Dr Raine has extensive experience and knowledge of the Agency’s work, gained in a number of different licensing and post-licensing roles, and has been Director of the Vigilance and Risk Management of Medicines (VRMM) division since 2006. Her extensive experience includes chairing the European Pharmacovigilance Risk Assessment Committee (PRAC) on behalf of the European Medicines Agency for six years.
Sir Michael Rawlins, chairman of the Medicines and Healthcare products Regulatory Agency, said:
“Dr Raine has spent her professional career in the Agency and its predecessor bodies. She is recognised as one of the leading experts in the field of medicines safety, playing a central role in the Agency’s work.

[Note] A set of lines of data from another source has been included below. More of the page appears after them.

theorem execBeaconRxHello_keeps (x_p : Fin 2) (x__src : Fin 32) (x_addr : Fin 32) (x__gen : BitVec 8) (s : State) : KeepsO s (execBeaconRxHello x_p x__src x_addr x__gen s) := by
  unfold execBeaconRxHello; try dsimp only
  with_reducible repeat' first
    | exact Keeps.refl s | assumption | apply KeepsO.next | apply KeepsO.ite | apply Keeps.ite | dsimp only
    | apply byEngine_keeps | apply fset_keeps | apply Keeps.ite1 | intro _ _ _ _ | intro _ _ _ | intro _ _ | split

theorem execWakeToNoon_keeps (s : State) : KeepsO s (execWakeToNoon s) := by
  unfold execWakeToNoon; try dsimp only
  with_reducible repeat' first
    | exact Keeps.refl s | assumption | apply KeepsO.next | apply KeepsO.ite | apply Keeps.ite | dsimp only
    | apply wakeUp_keeps | apply Keeps.ite1 | intro _ _ _ _ | intro _ _ _ | intro _ _ | split

theorem execRtcSecond_keeps (s : State) : KeepsO s (execRtcSecond s) := by
  unfold execRtcSecond; try dsimp only
  with_reducible repeat' first
    | exact Keeps.refl s | assumption | apply KeepsO.next | apply KeepsO.ite | apply Keeps.ite | dsimp only
    | apply rtcTick_keeps | apply Keeps.ite1 | intro _ _ _ _ | intro _ _ _ | intro _ _ | split

theorem execRtcTimeWrite_keeps (x_rq : Fin 24) (x_w : Word) (s : State) : KeepsO s (execRtcTimeWrite x_rq x_w s) := by
  unfold execRtcTimeWrite; try dsimp only
  with_reducible repeat' first
    | exact Keeps.refl s | assumption | apply KeepsO.next | dsimp only | apply byPort_keeps | apply rtcTimeSet_keeps
    | intro _ _ _ _ | intro _ _ _ | intro _ _ | split

theorem execRtcDateWrite_keeps (x_rq : Fin 24) (x_w : Word) (s : State) : KeepsO s (execRtcDateWrite x_rq x_w s) := by
  unfold execRtcDateWrite; try dsimp only
  with_reducible repeat' first
    | exact Keeps.refl s | assumption | apply KeepsO.next | dsimp only | simp only [keeps_mk] | simp only [keepsP_iff]
    | apply byPort_keeps | intro _ _ _ _ | intro _ _ _ | intro _ _ | split

theorem rtcSnap_keeps (x_rq : Nat) (h : Keeps s t) : Keeps s (rtcSnap t x_rq) := by
  unfold rtcSnap; try dsimp only
  with_reducible repeat' first | exact h | dsimp only | apply snapPut_keeps | split | assumption

theorem execRtcTimeRead_keeps (x_rq : Fin 24) (s : State) : KeepsO s (execRtcTimeRead x_rq s) := by
  unfold execRtcTimeRead; try dsimp only
  with_reducible repeat' first
    | exact Keeps.refl s | assumption | apply KeepsO.next | dsimp only | apply asCoach_keeps | apply rtcSnap_keeps
    | intro _ _ _ _ | intro _ _ _ | intro _ _ | split

theorem execRtcAddHour_keeps (x_rq : Fin 24) (s : State) : KeepsO s (execRtcAddHour x_rq s) := by
  unfold execRtcAddHour; try dsimp only
  with_reducible repeat' first
    | exact Keeps.refl s | assumption | apply KeepsO.next | dsimp only | apply byPort_keeps | apply rtcAddHour_keeps
    | intro _ _ _ _ | intro _ _ _ | intro _ _ | split

theorem execRtcSubtractHour_keeps (x_rq : Fin 24) (s : State) : KeepsO s (execRtcSubtractHour x_rq s) := by
  unfold execRtcSubtractHour; try dsimp only
  with_reducible repeat' first
    | exact Keeps.refl s | assumption | apply KeepsO.next | dsimp only | apply byPort_keeps | apply rtcSubHour_keeps
    | intro _ _ _ _ | intro _ _ _ | intro _ _ | split

theorem execRtcAlmWrite_keeps (x_rq : Fin 24) (x_k : Fin 2) (x_w : Word) (s : State) : KeepsO s (execRtcAlmWrite x_rq x_k x_w s) := by
  unfold execRtcAlmWrite; try dsimp only
  with_reducible repeat' first
    | exact Keeps.refl s | assumption | apply KeepsO.next | dsimp only | apply byPort_keeps | apply almWrite_keeps
    | intro _ _ _ _ | intro _ _ _ | intro _ _ | split

theorem execPonAssert_keeps (x_rq : Fin 24) (s : State) : KeepsO s (execPonAssert x_rq s) := by
  unfold execPonAssert; try dsimp only
  with_reducible repeat' first
    | exact Keeps.refl s | assumption | apply KeepsO.next | dsimp only | apply byPort_keeps | apply ponAssert_keeps
    | intro _ _ _ _ | intro _ _ _ | intro _ _ | split

theorem execPonRelease_keeps (x_rq : Fin 24) (s : State) : KeepsO s (execPonRelease x_rq s) := by
  unfold execPonRelease; try dsimp only
  with_reducible repeat' first
    | exact Keeps.refl s | assumption | apply KeepsO.next | dsimp only | apply byPort_keeps | apply fset_keeps
    | intro _ _ _ _ | intro _ _ _ | intro _ _ | split

theorem execPonPulseExpiry_keeps (s : State) : KeepsO s (execPonPulseExpiry s) := by
  unfold execPonPulseExpiry; try dsimp only
  with_reducible repeat' first
    | exact Keeps.refl s | assumption | apply KeepsO.next | apply KeepsO.ite | apply Keeps.ite | dsimp only
    | apply fset_keeps | apply Keeps.ite1 | intro _ _ _ _ | intro _ _ _ | intro _ _ | split

/-! ### JournalRing -/

theorem jrnlOldest_keeps (h : Keeps s t) : Keeps s (jrnlOldest t) := by
  unfold jrnlOldest; try dsimp only
  with_reducible repeat' first
    | exact h | dsimp only | simp only [keeps_mk] | simp only [keepsP_iff] | apply KeepsP.filter | apply fset64_keeps
    | apply Keeps.foldl | apply Keeps.foldl1 | intro _ _ _ h | intro _ _ h | intro _ h | split | assumption

theorem jrnlStart_keeps (h : Keeps s t) : Keeps s (jrnlStart t) := by
  unfold jrnlStart; try dsimp only
  with_reducible repeat' first
    | exact h | apply Keeps.ite | dsimp only | simp only [keeps_mk] | simp only [keepsP_iff] | apply fset_keeps
    | apply Keeps.ite1 | split | assumption

theorem jrnlNoDev_keeps (h : Keeps s t) : Keeps s (jrnlNoDev t) := by
  unfold jrnlNoDev; try dsimp only
  with_reducible repeat' first
    | exact h | dsimp only | simp only [keeps_mk] | simp only [keepsP_iff] | apply fset_keeps | split | assumption

theorem eraseAhead_keeps (h : Keeps s t) : Keeps s (eraseAhead t) := by
  unfold eraseAhead; try dsimp only
  with_reducible repeat' first
    | exact h | apply Keeps.ite | dsimp only | simp only [keeps_mk] | simp only [keepsP_iff] | apply Keeps.ite1
    | split | assumption

theorem ringAdvance_keeps (h : Keeps s t) : Keeps s (ringAdvance t) := by
  unfold ringAdvance; try dsimp only
  with_reducible repeat' first
    | exact h | apply Keeps.ite | dsimp only | simp only [keeps_mk] | simp only [keepsP_iff] | apply Keeps.ite1
    | split | assumption

theorem jrnlReady_keeps (h : Keeps s t) : Keeps s (jrnlReady t) := by
  unfold jrnlReady; try dsimp only
  with_reducible repeat' first
    | exact h | dsimp only | simp only [keeps_mk] | simp only [keepsP_iff] | apply ringAdvance_keeps
    | apply fset64_keeps | apply jrnlFill_keeps | apply eraseAhead_keeps | apply jrnlOldest_keeps | apply fset_keeps
    | split | assumption

theorem jrnlScanned_keeps (x_answers : Bool) (x_page4k : Bool) (x_ppb128 : Bool) (x_blocks : Nat) (x_bad : List Nat) (h : Keeps s t) : Keeps s (jrnlScanned t x_answers x_page4k x_ppb128 x_blocks x_bad) := by
  unfold jrnlScanned; try dsimp only
  with_reducible repeat' first
    | exact h | apply Keeps.ite | dsimp only | simp only [keeps_mk] | simp only [keepsP_iff] | apply KeepsP.filter
    | apply fset_keeps | apply fsetB_keeps | apply jrnlNoDev_keeps | apply jrnlReady_keeps | apply Keeps.ite1
    | intro _ _ _ h | intro _ _ h | intro _ h | split | assumption

theorem pageTear_keeps (h : Keeps s t) : Keeps s (pageTear t) := by
  unfold pageTear; try dsimp only
  with_reducible repeat' first
    | exact h | apply Keeps.ite | dsimp only | simp only [keeps_mk] | simp only [keepsP_iff] | apply Keeps.ite1
    | intro _ _ _ h | intro _ _ h | intro _ h | split | assumption

theorem jrnlReinit_keeps (h : Keeps s t) : Keeps s (jrnlReinit t) := by
  unfold jrnlReinit; try dsimp only
  with_reducible repeat' first
    | exact h | apply Keeps.ite | dsimp only | simp only [keeps_mk] | simp only [keepsP_iff] | apply targetReset_keeps
    | apply pageTear_keeps | apply fset_keeps | apply complete_keeps | apply Keeps.ite1 | split | assumption

theorem markBad_keeps (x_b : Nat) (h : Keeps s t) : Keeps s (markBad t x_b) := by
  unfold markBad; try dsimp only
  with_reducible repeat' first
    | exact h | apply Keeps.ite | dsimp only | simp only [keeps_mk] | simp only [keepsP_iff] | apply fset_keeps
    | apply jrnlNoDev_keeps | apply jrnlOldest_keeps | apply ringAdvance_keeps | apply Keeps.ite1 | split | assumption

theorem jrnlFail_keeps (x_b : Nat) (h : Keeps s t) : Keeps s (jrnlFail t x_b) := by
  unfold jrnlFail; try dsimp only
  with_reducible repeat' first
    | exact h | apply Keeps.ite | dsimp only | simp only [keeps_mk] | simp only [keepsP_iff] | apply markBad_keeps
    | apply jrnlReinit_keeps | apply eraseAhead_keeps | apply Keeps.ite1 | split | assumption

theorem pageStored_keeps (h : Keeps s t) : Keeps s (pageStored t) := by
  unfold pageStored; try dsimp only
  with_reducible repeat' first
    | exact h | apply Keeps.ite | dsimp only | simp only [keeps_mk] | simp only [keepsP_iff] | apply ringAdvance_keeps
    | apply fset64_keeps | apply jrnlOldest_keeps | apply eraseAhead_keeps | apply Keeps.ite1 | intro _ _ _ h
    | intro _ _ h | intro _ h | split | assumption

theorem pageProgram_keeps (h : Keeps s t) : Keeps s (pageProgram t) := by
  unfold pageProgram; try dsimp only
  with_reducible repeat' first
    | exact h | apply Keeps.ite | dsimp only | simp only [keeps_mk] | simp only [keepsP_iff] | apply jrnlFill_keeps
    | apply Keeps.ite1 | split | assumption

theorem skipAdd_keeps (x_n : Nat) (h : Keeps s t) : Keeps s (skipAdd t x_n) := by
  unfold skipAdd; try dsimp only
  with_reducible repeat' first | exact h | dsimp only | apply fset_keeps | split | assumption

theorem ringRead_keeps (x_q : Nat) (h : Keeps s t) : Keeps s (ringRead t x_q) := by
  unfold ringRead; try dsimp only
  with_reducible repeat' first
    | exact h | apply Keeps.ite | dsimp only | simp only [keeps_mk] | simp only [keepsP_iff] | apply fset_keeps
    | apply skipAdd_keeps | apply fset64_keeps | apply Keeps.ite1 | apply Keeps.foldl | apply Keeps.foldl1
    | intro _ _ _ h | intro _ _ h | intro _ h | split | assumption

I am delighted that she has agreed to act as interim chief executive of the Agency for the coming months.
“I would like to recognise the very substantial contribution that Dr Hudson has made to public health in the UK, in Europe, and globally, throughout his 18 years with the Agency, including the last six years as Chief Executive.”
Dr June Raine commented:
“I am proud to be asked to lead the Agency at this time and am looking forward to working with colleagues across the health and care sector to protect and promote public health, in the UK and internationally.”
Outgoing Chief Executive Dr Ian Hudson said:
“It has been a pleasure and privilege to have worked with so many able and committed people over the past 18 years. Our Agency makes a real difference to the health of millions of people in the UK, Europe and beyond, and it has been an honour to make a contribution to this work.”
Dr June Raine – biography
Dr Raine qualified in medicine at Oxford University, and undertook postgraduate research leading to an MSc in pharmacology. After general medical posts, her interest in medicine safety led to a career in medicines regulation. She joined the then Medicines Division of the Department of Health in 1985, moving to the Medicines and Healthcare products Regulatory Agency when it was formed in 2003.
Dr Raine worked in several medicines licensing and post-licensing areas, including medical devices, and became Director of the Agency’s Vigilance and Risk Management of Medicines division in 2006. She was chair of the European Pharmacovigilance Risk Assessment Committee (PRAC) on behalf of the European Medicines Agency from 2012 to 2018.